You may have heard about the release of this little comic book film called Avengers: Endgame. That's because, statistically, you have already seen it more often than you have your grandparents in your entire lifetime. The climax of the Marvel Cinematic Universe of over 40,000 hours (and not a single bathroom break) is smashing the box office harder than our Hulk / Thicc Thanos slash fic. And with everyone celebrating the film's enormous success, it might be a good time for a reminder of how much Marvel screws over the people without whom you'd be stuck watching NCIS with your meemaw.
Now that the finger-snapping dust has settled, it has been reported that Avengers: Endgame opened worldwide to a staggering $1.2 billion -- almost double the total of the previous opening weekend record holder, making it the first movie in history to earn over a billion dollars in the time it takes most people to finish a 400-piece puzzle. But rather than guaranteeing that everyone involved is now so rich they're living in mansions made out of actual vibranium, more of that money was likely dropped on the executive producers' after party than as compensation to the original comic book artists.
But don't take our word for it. Just listen to Jim Starlin, celebrated comics genius and the man responsible for the Infinity Gauntlet, half of the Guardians of the Galaxy, and everyone's least-favorite beat poetry audience member, Thanos himself. In a 2017 post, he rightfully complained that when one of his minor villains popped up in Batman v. Superman: Dawn Of Justice, the paycheck he got from DC was bigger than his earnings from all of his creations in all of the MCU movies combined. Which is really sad once you realize what kind of lemonade stand money DC movies make in comparison to Marvel.
To be fair, this very much a comic book industry problem bleeding over into the movies. In general, creators who have worked for Marvel have had to sign away any and all intellectual property to the company, meaning they're not considered to have anything to do with the movies -- to the point where they even have to pay for their own tickets if they want to see their genius on the big screen.

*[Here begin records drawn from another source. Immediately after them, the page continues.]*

-- ==== Sys2Proof/Certificates/Slice0/Obligations.lean ====
section
/-! DEFINITION. The statements for the provers. Their words (what a write does, a slot that completes, a record that halts) are in
Sys2Proof/Safety.lean. -/

open Sys2Proof Sys2Proof.Machine

/-! ## The step, reset and the invariants -/

/-- A step takes the command at the front of the queue and is its meaning on the state with the queue's rest; with no command waiting the
block idles (the model's choice, notes/assumptions/4.md). -/
def Obligations.StepRunsFrontCommand : Prop :=
  (∀ (c : Instr) (rest : List Instr) (s : State), step { s with pending := c :: rest } = exec c { s with pending := rest }) ∧
  (∀ s : State, s.pending = [] → step s = .next s)

/-- The state after reset holds the values the rules give: cycle number 0 (R26), every leg as in R63, R64 and R146, records VACANT
(R1), slots IDLE (R158), causes clear (R166), the ring empty with capacity 16 (R81, R182), the pin table FREE (R107), the slot maps
free (R118), every mirror zero (R174), the port FREE (R179), no commit yet (R185). The straps, the FLT levels and the bus's data
lines are the model's choice (notes/assumptions/2.md). -/
def Obligations.ResetHoldsSpecValues : Prop :=
  let s := State.reset
  s.cycle = 0 ∧ s.phase = .running ∧
  (∀ l, let g := s.dev.leg l
    g.st = .dark ∧ g.chan = .free ∧ g.currentTag = none ∧ g.tagCtr = 0 ∧ g.queue = [] ∧ g.waiting = [] ∧ g.pendSurvey = none ∧
    g.pendHail = false ∧ g.mode = .off ∧ g.timer = 0 ∧ g.running = false ∧ g.reload = 0 ∧ g.lastWindow = .none ∧ g.stray = 0 ∧
    g.lastSurvey = .none ∧ g.lastCount = 0 ∧ g.hunt = Hunt.idle ∧ g.quiet = false ∧ ∀ k, g.slotByte k = 0) ∧
  (∀ r, s.dev.record r = Rec.vacant) ∧
  (∀ n, s.dev.slot n = Slot.idle) ∧ s.dev.intake = [] ∧
  (∀ c, s.dev.isSet c = false) ∧ s.dev.ring.pendingNow = false ∧ s.attn = false ∧
  s.dev.ring = { head := 0, tail := 0, overrun := false, badTail := false, writeList := [] } ∧ s.applied.ringCap = 16 ∧
  s.applied.mask = 0 ∧ (∀ l, s.applied.leg l = LegConfig.zero) ∧
  (∀ i, (s.dev.pin i).st = .free) ∧ s.dev.pinWait = [] ∧ s.dev.fetches = [] ∧
  (∀ off, Mirrors.word s.mirrors off = 0) ∧
  s.bus.port = .free ∧ s.bus.passCount = 0 ∧ s.dev.requests = [] ∧
  s.cstat = { status := .none, field := none, reason := none, count := 0 }

/-- The reset state satisfies the invariants, and its memory and mirrors are canonical. -/
def Obligations.ResetSatisfiesInvariants : Prop := State.reset.Inv ∧ State.reset.contentsCanonical

/-- Every step keeps the invariant: queues of at most twelve entries and waiting only behind a full one (R44, R48), no owner on a
DARK or FAULTED leg's channel (R42), fault code and stage field only where R3 has them, head and tail inside the ring (R74), the
ring capacity in its range (R182), the port's owner and its requests as R179 has them. -/
def Obligations.EveryStepKeepsTheInvariant : Prop := ∀ s t : State, s.Inv → step s = .next t → t.Inv

/-- Every step keeps memory and the mirrors in their one canonical form. -/
def Obligations.EveryStepKeepsContentsCanonical : Prop :=
  ∀ s t : State, s.contentsCanonical → step s = .next t → t.contentsCanonical

/-! ## RESETn (R178) -/

/-- RESETn falls. An access being passed is held with the wait line, the engine bursts, requests and fetches end, and memory keeps
every byte but those of a cut write, each of which has its old or its new value; of a cut ring entry the words came in ascending
order (R181), so one word parts those written from those that stand (how far it came is a free value, notes/assumptions/12.md). The
blocks' other state stands until the
clearing (the model's choice, notes/assumptions/28.md). With RESETn low already nothing changes (the model's choice,
notes/assumptions/5.md). -/
def Obligations.ResetAssertedCutsTheBus : Prop :=
  ∀ s : State, s.contentsCanonical →
    (s.phase = .low → exec .resetAsserted s = .next s) ∧
    (s.phase ≠ .low → ∃ t, exec .resetAsserted s = .next t ∧
      t.phase = .low ∧ t.attn = false ∧
      t.bus = { s.bus with port := .free, passing := none
                           held := match s.bus.held with
                             | some a => some a
                             | none => s.bus.passing.map Passing.acc } ∧
      t.dev = { s.dev with burst := none, requests := [], fetches := [], seed := t.dev.seed } ∧
      t.mirrors = s.mirrors ∧ t.base = s.base ∧ t.cycle = s.cycle ∧ s.sameConfig t ∧ t.pending = s.pending ∧
      ∀ x, Memory.read t.mem x = Memory.read s.mem x ∨
        (∃ (p : Passing) (k : Nat), s.bus.passing = some p ∧ p.acc.write = true ∧ k < 4 ∧ p.acc.be.getLsbD k = true ∧
          x = p.acc.wordAddr + k ∧ Memory.read t.mem x = byteOf p.old k) ∨
        (s.dev.burst = some .ring ∧ s.headAddr ≤ x ∧
          s.dev.ring.frontBytes[x - s.headAddr]? = some (Memory.read t.mem x))) ∧
    (s.phase ≠ .low → s.dev.burst = some .ring → s.bus.passing = none → s.dev.ring.writeList ≠ [] →
      ∃ t w, exec .resetAsserted s = .next t ∧ w < 8 ∧ ∀ i, i < 32 →
        (i / 4 < w → s.dev.ring.frontBytes[i]? = some (Memory.read t.mem (s.headAddr + i))) ∧
        (w < i / 4 → Memory.read t.mem (s.headAddr + i) = Memory.read s.mem (s.headAddr + i)))

/-- RESETn rises: the straps are the base, the mirrors are zero, every block has its reset values, an access stays held, and memory
stands. The FLT pins keep their levels.
The clearing ends: with no access presented only the phase changes; a write or a read that is presented is taken as a new one (a read
carries no data). -/
def Obligations.ResetReleasedThenCleared : Prop :=
  (∀ (s : State) (straps : BitVec 4), s.phase = .low →
    ∃ t, exec (.resetReleased straps) s = .next t ∧
      t.phase = .clearing ∧ t.base = straps ∧ t.cycle = 0 ∧ t.attn = false ∧
      t.applied = Applied.afterReset ∧ t.cstat = ConfigStatus.afterReset ∧
      (∀ off, Mirrors.word t.mirrors off = 0) ∧ t.mem = s.mem ∧ t.pending = s.pending ∧
      t.bus.port = .free ∧ t.bus.passCount = 0 ∧ t.bus.passing = none ∧ t.bus.held = s.bus.held ∧
      (∀ r, t.dev.record r = Rec.vacant) ∧ (∀ n, t.dev.slot n = Slot.idle) ∧ (∀ i, t.dev.pin i = Pin.free) ∧
      (∀ l, t.dev.leg l = Leg.afterReset (s.dev.leg l).flt) ∧ t.dev.ring = Ring.afterReset ∧ t.dev.causes = 0 ∧
      t.dev.intake = [] ∧ t.dev.pinWait = [] ∧ t.dev.fetches = [] ∧ t.dev.requests = [] ∧ t.dev.burst = none) ∧
  (∀ s : State, s.phase = .clearing → s.bus.port = .free →
    (s.bus.held = none → exec .clearingEnd s = .next { s with phase := .running }) ∧
    (∀ a, s.bus.held = some a → a.write = true →
      exec .clearingEnd s =
        exec (.passedWrite a.addr a.data a.be) { s with phase := .running, bus := { s.bus with held := none } }) ∧
    (∀ addr be, s.bus.held = some ⟨addr, 0, be, false⟩ →
      exec .clearingEnd s = exec (.levelRead (.word addr) be) { s with phase := .running, bus := { s.bus with held := none } }))

/-- An access presented while the part is not in operation is held and nothing else changes (R178); so is a write that uses the port
while an engine burst has it (R173, R181). -/
def Obligations.AccessIsHeldOffThePort : Prop :=
  ∀ (s : State) (c : Instr) (a : Access), accessOf s.base c = some a → s.bus.held = none →
    (s.phase ≠ .running ∨ (s.bus.port = .engine ∧ s.usesPort a = true)) →
    exec c s = .next { s with bus := { s.bus with held := some a } }

/-! ## Controller accesses (chapter 11) -/

/-- A write that reaches memory only (R171, R172): outside the region, to a PLAIN word, or with no byte enabled to a word that uses the
port. Its enabled bytes are stored and no block, mirror or configuration changes.
A write to a LIVE word is completed: memory is not written and nothing of the part changes (R172, R175), whatever the byte
enables and whether or not an engine burst has the port. A controller access passed before has completed by then (deduced,
notes/assumptions/10.md), as AccessCompletesOrIsWithdrawn says. -/
def Obligations.PassedWriteByClass : Prop :=
  (∀ (s : State) (addr : BitVec 24) (data : Word) (be : BitVec 4), s.accepts → s.contentsCanonical →
    (inRegion s.base addr = false ∨ classOf (wordOffset addr) = .plain ∨ (be = 0 ∧ liveClass (classOf (wordOffset addr)) = false)) →
    ∃ t, exec (.passedWrite addr data be) s = .next t ∧ s.writePassed t ⟨addr, data, be, true⟩ ∧
      t.mirrors = s.mirrors ∧ s.sameConfig t ∧ t.dev = s.dev) ∧
  (∀ (s : State) (addr : BitVec 24) (data : Word) (be : BitVec 4), s.phase = .running → s.bus.held = none →
    inRegion s.base addr = true → liveClass (classOf (wordOffset addr)) = true →
    (s.bus.port ≠ .controller → exec (.passedWrite addr data be) s = .next s) ∧
    (s.bus.port = .controller → s.dev.requests = [] →
      exec (.passedWrite addr data be) s = .next { s with bus := { s.bus with port := .free, passing := none } }) ∧
    (s.bus.port = .controller → exec (.passedWrite addr data be) s = exec .memoryAccessComplete s))

/-- A write to a MIRRORED word with a byte enabled: memory's enabled bytes and the mirror take the written bytes, the mirror's other
bytes stand, and nothing else of the part changes (R172, R174).
R174: the merged value, byte by byte: the written byte of an enabled lane, the mirror's byte of another. -/
def Obligations.MirroredWriteSetsMirrorAndMemory : Prop :=
  (∀ (s : State) (w : MirrorWord) (data : Word) (be : BitVec 4), s.accepts → s.contentsCanonical → be ≠ 0 →
    ∃ t, exec (.mirroredWrite w data be) s = .next t ∧ s.writePassed t (s.writeAccess w.offset data be) ∧
      mirrorsOnly s.mirrors t.mirrors w.offset (mergeBytes be data (Mirrors.word s.mirrors w.offset)) ∧
      s.sameConfig t ∧ t.dev = s.dev) ∧
  (∀ (be : BitVec 4) (new old : Word) (k : Nat), k < 4 →
    byteOf (mergeBytes be new old) k = if be.getLsbD k then byteOf new k else byteOf old k)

Recently (especially in the Russo Brothers era), Marvel Studios has been a lot more generous to the original creators, giving them the kind of lucrative deals that allowed the creator of Rocket Raccoon to finally move out of a nursing home. Even Starlin, after his very public complaint, was offered a revised compensation package that he called "a fairly fair deal." But it's still just generosity, and not any actual obligation, motivating them to give creators little crumbs from their billion-dollar pie. And since megacorporations aren't really known for their excessive generosity, maybe we shouldn't celebrate their box office records until we like what that money is spent on.